Analysis of wechat high-performance online log system Xlog

Students who are engaged in mobile development often encounter a headache problem, that is, when users give feedback on some problems, which are relatively rare and difficult to repeat (not Crash), they will often be at a loss. Therefore, many people have developed related monitoring systems, such as some well-known APM to monitor frame rate, memory, power and so on, and collect, merge and report these data to a special platform for students to check. However, these APMs tend to be coarse-grained monitoring. The reason is that if the monitoring is very detailed, the online performance will suffer, and some monitoring will affect the normal use of users.

Having said that, despite the difficulty of getting the data, the essence of online monitoring is information (logging) recording, and online logging has a primary socialist supply-demand problem:

That is, real-time fine-grained logging cannot balance the performance gap with log integrity.

If you want high-performance, fine-grained logging, you’re going to use a lot of memory. And a lot of use of memory, in case the power runs out, the program suddenly crashed, these intermediate state of the log has not persisted, it is equivalent to a waste of energy; If you want to be reliable, you need to be constantly dropping in real time. We know that the behavior of writing to disk is designed to switch between user mode and kernel mode, which will definitely affect performance under the requirements of high fluency, and this is not a problem that you can solve with multi-threading.

Why is writing to disk very slow

Today, almost all operating systems in memory management, the basic use of page management strategy. Replace contiguous memory space (note space, not address) with page size. There are several advantages to this:

  1. Managing by page size can effectively reduce the granularity of memory fragmentation.
  2. By page loading, you can make full use of swap space on disk, so that the space used by the program can greatly exceed the memory limit.

Of course, there is no swap space on iOS devices, but memory is still managed as a page structure.

Back to why writing to disk is slow. We typically persist data in memory to disk. Data is flushed from memory back to disk in one of the following ways:

  1. Through the pages offlagMarked as changed, the operating system periodically writes the dirty pages back to disk at uncontrollable times.
  2. Call user-mode write interface -> trigger kernel-modesys_write-> The file system writes data back to the disk.

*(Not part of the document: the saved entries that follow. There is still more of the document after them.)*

theorem State.microService_some {z : State} {s u : State} (n : CoreId) (c : MicroCause) (h : Kept z s) (e : s.microService n c = some u) : Kept z u := by
  unfold State.microService at e
  split at e
  · dsimp only at e
    split at e
    · cases e
    · cases e; exact State.translateFor_kept _ _ _ h
  · split at e
    · cases e
    · cases e; exact State.touchLine_kept _ _ h
  · split at e
    · cases e; exact h.putCell _ _
    · cases e
  · obtain ⟨k, -, rfl⟩ := Option.map_eq_some_iff.mp e
    exact State.updCore_kept _ _ h


/-! ## ControlStore -/

theorem aluOp_keeps (code : Nat) (a b : Word) (fl : BitVec 4) : Keeps (aluOp code a b fl : M (Option Word × BitVec 4)) := by
  unfold aluOp
  with_reducible repeat' (first | apply regAddr_keeps | exact Keeps.pure _ | apply Keeps.bind | intro _ | split)

theorem unitDec_keeps (r : Routine) (f : FmtA) (op : Nat) (x : BitVec 8) (v : Word) : Keeps (unitDec r f op x v : M Dec) := by
  unfold unitDec
  with_reducible repeat' (first | exact Keeps.pure _ | exact Keeps.raise _ | split)

theorem unitOp_keeps (r : Routine) (f : FmtA) (w : Micro) (a b : Word) (fl : BitVec 4) : Keeps (unitOp r f w a b fl : M (Option Word × BitVec 4)) := by
  unfold unitOp
  with_reducible repeat' (first | apply unitDec_keeps | exact Keeps.pure _ | apply Keeps.bind | apply Keeps.ite | intro _)

theorem microRefs_keeps (n : CoreId) (w : Micro) (a : Word) (store : Bool) : Keeps (microRefs n w a store : M (DAddr × List WordRef)) := by
  unfold microRefs
  with_reducible repeat' (first
    | apply regAddr_keeps | apply operand_keeps | apply aligned_keeps | exact Keeps.pure _ | exact Keeps.raise _ | apply Keeps.eachL
    | apply Keeps.bind | intro _ | split)

theorem microLoad_keeps (n : CoreId) (w : Micro) (r : Routine) (a : Word) : Keeps (microLoad n w r a : M (DAddr × Word)) := by
  unfold microLoad
  with_reducible repeat' (first | apply loadRef_keeps | apply microRefs_keeps | exact Keeps.pure _ | apply Keeps.mapL | apply Keeps.bind | intro _)

theorem microStore_keeps (n : CoreId) (w : Micro) (r : Routine) (a b : Word) : Keeps (microStore n w r a b : M Routine) := by
  unfold microStore
  with_reducible repeat' (first | apply microRefs_keeps | exact Keeps.pure _ | exact Keeps.require _ _ | apply Keeps.bind | intro _)

theorem microNext_keeps (r : Routine) (f : FmtA) (det trap own : Bool) (w : Micro) (a : Word) : Keeps (microNext r f det trap own w a : M MicroEnd) := by
  unfold microNext
  with_reducible repeat' (first | exact Keeps.pure _ | exact Keeps.raise _ | split)

theorem storeFetch_keeps (l : List (Nat × MicroWord)) (k : Nat) (own : Bool) (cause : BitVec 8) (addr : Nat) : Keeps (storeFetch l k own cause addr : M MicroGot) := by
  unfold storeFetch
  with_reducible repeat' (first | exact Keeps.pure _ | exact Keeps.draw | apply Keeps.bind | intro _ | split)

theorem microFetch_keeps (n : CoreId) (upc : Nat) : Keeps (microFetch n upc : M MicroGot) := by
  unfold microFetch
  with_reducible repeat' (first | apply storeFetch_keeps | exact Keeps.pure _ | exact Keeps.getCore _ | apply Keeps.bind | intro _ | split)

theorem microOp_keeps (r : Routine) (f : FmtA) (w : Micro) (a b : Word) : Keeps (microOp r f w a b : M (Option Word × BitVec 4)) := by
  unfold microOp
  with_reducible repeat' (first
    | apply aluOp_keeps | apply unitOp_keeps | exact Keeps.pure _ | exact Keeps.draw | apply Keeps.bind | apply Keeps.ite | intro _)

theorem microStep_keeps (n : CoreId) (f : FmtA) (pc : DAddr) (r : Routine) : Keeps (microStep n f pc r : M MicroEnd) := by
  unfold microStep
  with_reducible repeat' (first
    | apply microLoad_keeps | apply microStore_keeps | apply microNext_keeps | apply microFetch_keeps | apply microOp_keeps
    | exact Keeps.pure _ | exact Keeps.throw _ | exact Keeps.look _ | exact Keeps.getCore _ | exact Keeps.draw | apply Keeps.bind
    | apply Keeps.ite | intro _ | split)

theorem microRun_keeps (n : CoreId) (f : FmtA) (pc : DAddr) (k : Nat) (r : Routine) : Keeps (microRun n f pc k r) := by
  induction k generalizing r with
  | zero => exact Keeps.raise _
  | succ k ih =>
    unfold microRun
    refine Keeps.bind (microStep_keeps _ _ _ _) fun e => ?_
    split
    · exact ih _
    · exact Keeps.pure _

theorem uopBody_keeps (n : CoreId) (k : Fin 16) (f : FmtA) : Keeps (uopBody n k f) := by
  unfold uopBody
  refine Keeps.of_get fun s0 => ?_
  refine KeepsFrom.bind ((Keeps.getCore n).since _) fun c => ?_
  refine KeepsFrom.bind ((Keeps.require _ _).since _) fun _ => ?_
  refine KeepsFrom.bind ((Keeps.mapL (fun _ => Keeps.draw) _).since _) fun t => ?_
  refine KeepsFrom.bind (Keeps.draw.since _) fun mdr => ?_
  refine KeepsFrom.bind (Keeps.draw.since _) fun at_ => ?_
  refine KeepsFrom.bind ((microRun_keeps _ _ _ _ _).since _) fun e => ?_
  split
  · exact (Keeps.bind (Keeps.eachL (fun _ => markChg_keeps _ _) _) fun _ => Keeps.bind (Keeps.eachL (fun _ => putRef_keeps _ _ _) _) fun _ =>
      Keeps.bind (Keeps.modCore _ _) fun _ => Keeps.pure _).since _
  · refine KeepsFrom.bind (KeepsFrom.set ?_) fun _ => (Keeps.pure _).since _
    exact Kept.ite (Kept.ite (State.machineCheck_kept _ _ _ (Kept.refl _)) (State.machineCheck_kept _ _ _ (State.updCore_kept _ _ (Kept.refl _)))) (Kept.refl _)
  · exact (Keeps.pure _).since _

theorem setLres_keeps (n : CoreId) (r : BitVec 8) : Keeps (setLres n r : M Unit) := by
  unfold setLres
  with_reducible repeat' (exact Keeps.modCore _ _)

theorem imageRead_keeps (n : CoreId) (p : PassReg) (i : PassId) (addr : WAddr) (len : Nat) : Keeps (imageRead n p i addr len : M (List WordRef × List Word)) := by
  unfold imageRead
  with_reducible repeat' (first | apply checkField_keeps | apply loadRef_keeps | exact Keeps.pure _ | apply Keeps.mapL | apply Keeps.bind | intro _)

theorem loadAgain_keeps (n : CoreId) (p : PassReg) (i : PassId) (addr : WAddr) (ih ic : Word) (m w : Nat) :
    Keeps (loadAgain n p i addr ih ic m w) := by
  unfold loadAgain
  refine Keeps.bind (Keeps.getCore n) fun before => Keeps.bind (Keeps.modCore _ _) fun _ => ?_
  extract_lets changed
  have hc : Keeps changed := Keeps.bind (Keeps.modCore _ _) fun _ => setLres_keeps _ _
  refine Keeps.of_get fun s => ?_
  have hr := (imageRead_keeps n p i addr (2 + m + 2 * w)).left (Kept.refl s)
  split
  · rename_i e
    exact KeepsFrom.bind (KeepsFrom.set (State.updCore_kept _ _ (leftBy_of e hr))) fun _ => (Keeps.throw _).since _
  · rename_i e
    exact KeepsFrom.bind (KeepsFrom.set (leftBy_of e hr)) fun _ => hc.since _
  · rename_i e
    exact KeepsFrom.bind (KeepsFrom.set (leftBy_of e hr)) fun _ =>
      (Keeps.ite (Keeps.bind (Keeps.modCore _ _) fun _ => setLres_keeps _ _) hc).since _

theorem loadImage_keeps (n : CoreId) (p : PassReg) (i : PassId) (addr : WAddr) : Keeps (loadImage n p i addr : M Unit) := by
  unfold loadImage
  with_reducible repeat' (first
    | apply setLres_keeps | apply imageRead_keeps | apply loadAgain_keeps | exact Keeps.pure _ | apply Keeps.bind | intro _ | dsimp only
    | split)

theorem mcLoadStore_keeps (n : CoreId) (v : Word) : Keeps (mcLoadStore n v : M Unit) := by
  unfold mcLoadStore
  with_reducible repeat' (first
    | apply setLres_keeps | apply loadImage_keeps | exact Keeps.getCore _ | exact Keeps.modCore _ _ | exact Keeps.require _ _
    | apply Keeps.bind | apply Keeps.ite | intro _)


/-! ## Device -/

theorem drawCounters_keeps (n : Option CoreId) (o : Nat) : Keeps (drawCounters n o : M Unit) := by
  unfold drawCounters
  with_reducible repeat' (first | apply fillWaits_keeps | exact Keeps.pure _ | split)

theorem devLoad_keeps (n : Option CoreId) (o : Nat) : Keeps (devLoad n o : M Word) := by
  unfold devLoad
  with_reducible repeat' (first | apply drawCounters_keeps | exact Keeps.look _ | apply Keeps.bind | intro _)

theorem ssMove_keeps (n : CoreId) (v : Word) : Keeps (ssMove n v : M Unit) := by
  unfold ssMove
  with_reducible repeat' (first
    | exact Keeps.pure _ | exact Keeps.getCore _ | exact Keeps.modCore _ _ | exact Keeps.require _ _ | apply Keeps.bind | apply Keeps.ite
    | intro _)

theorem eMove_keeps (n : CoreId) (v : Word) : Keeps (eMove n v : M Unit) := by
  unfold eMove
  with_reducible repeat' (first
    | exact Keeps.pure _ | exact Keeps.getCore _ | exact Keeps.modCore _ _ | exact Keeps.require _ _ | apply Keeps.bind | apply Keeps.ite
    | intro _)

theorem ctlStore_keeps (n : CoreId) (o : Nat) (v : Word) : Keeps (ctlStore n o v) := by
  unfold ctlStore
  split
  all_goals first
    | exact Keeps.modCore _ _
    | exact ssMove_keeps _ _
    | exact fpxch_keeps _ _
    | exact eMove_keeps _ _
    | exact mcLoadStore_keeps _ _
    | exact Keeps.pure _
    | exact Keeps.upd fun s => State.fireTimer_kept _ (State.setTimer_kept _ _ (Kept.refl s))

theorem State.srcStore_kept {z : State} {s : State} (k : SrcId) (o : Nat) (v : Word) (h : Kept z s) : Kept z (s.srcStore k o v) := by
  unfold State.srcStore
  dsimp only
  split
  · exact h.set
  · exact h.set
  · exact State.srcRaise_kept _ _ h
  · exact h

theorem State.engPut_kept {z : State} {s : State} (e : EngId) (o : Nat) (v : Word) (hs : Kept z s) : Kept z (State.engPut s e o v) := by
  unfold State.engPut
  with_reducible repeat' (first | assumption | apply State.updEng_kept | apply State.addCredit_kept | split)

At first glance, this second approach may seem like a good fit for journaling, but it has two obvious problems:

  • File systems at efficiency do not immediately write data back to disk (for example, track addressing is relatively time-consuming due to mechanical reasons), but rather cache data as blocks in queues that are sorted, merged and then written back to disk.
  • This method requires two copies before writing data back to disk. One is to copy data from the user state to the kernel state, need to undergo a context switch; Another was a real copy of the data from the kernel space to the hard disk. When switching is too frequent, overall performance deteriorates.

Based on the above problems, Xlog adopts mMAP scheme to design the log system:

Mmap uses logical memory to map disk files without any copy operation, avoiding data copy of written files. Manipulating memory is like manipulating files, avoiding frequent switching between kernel space and user space.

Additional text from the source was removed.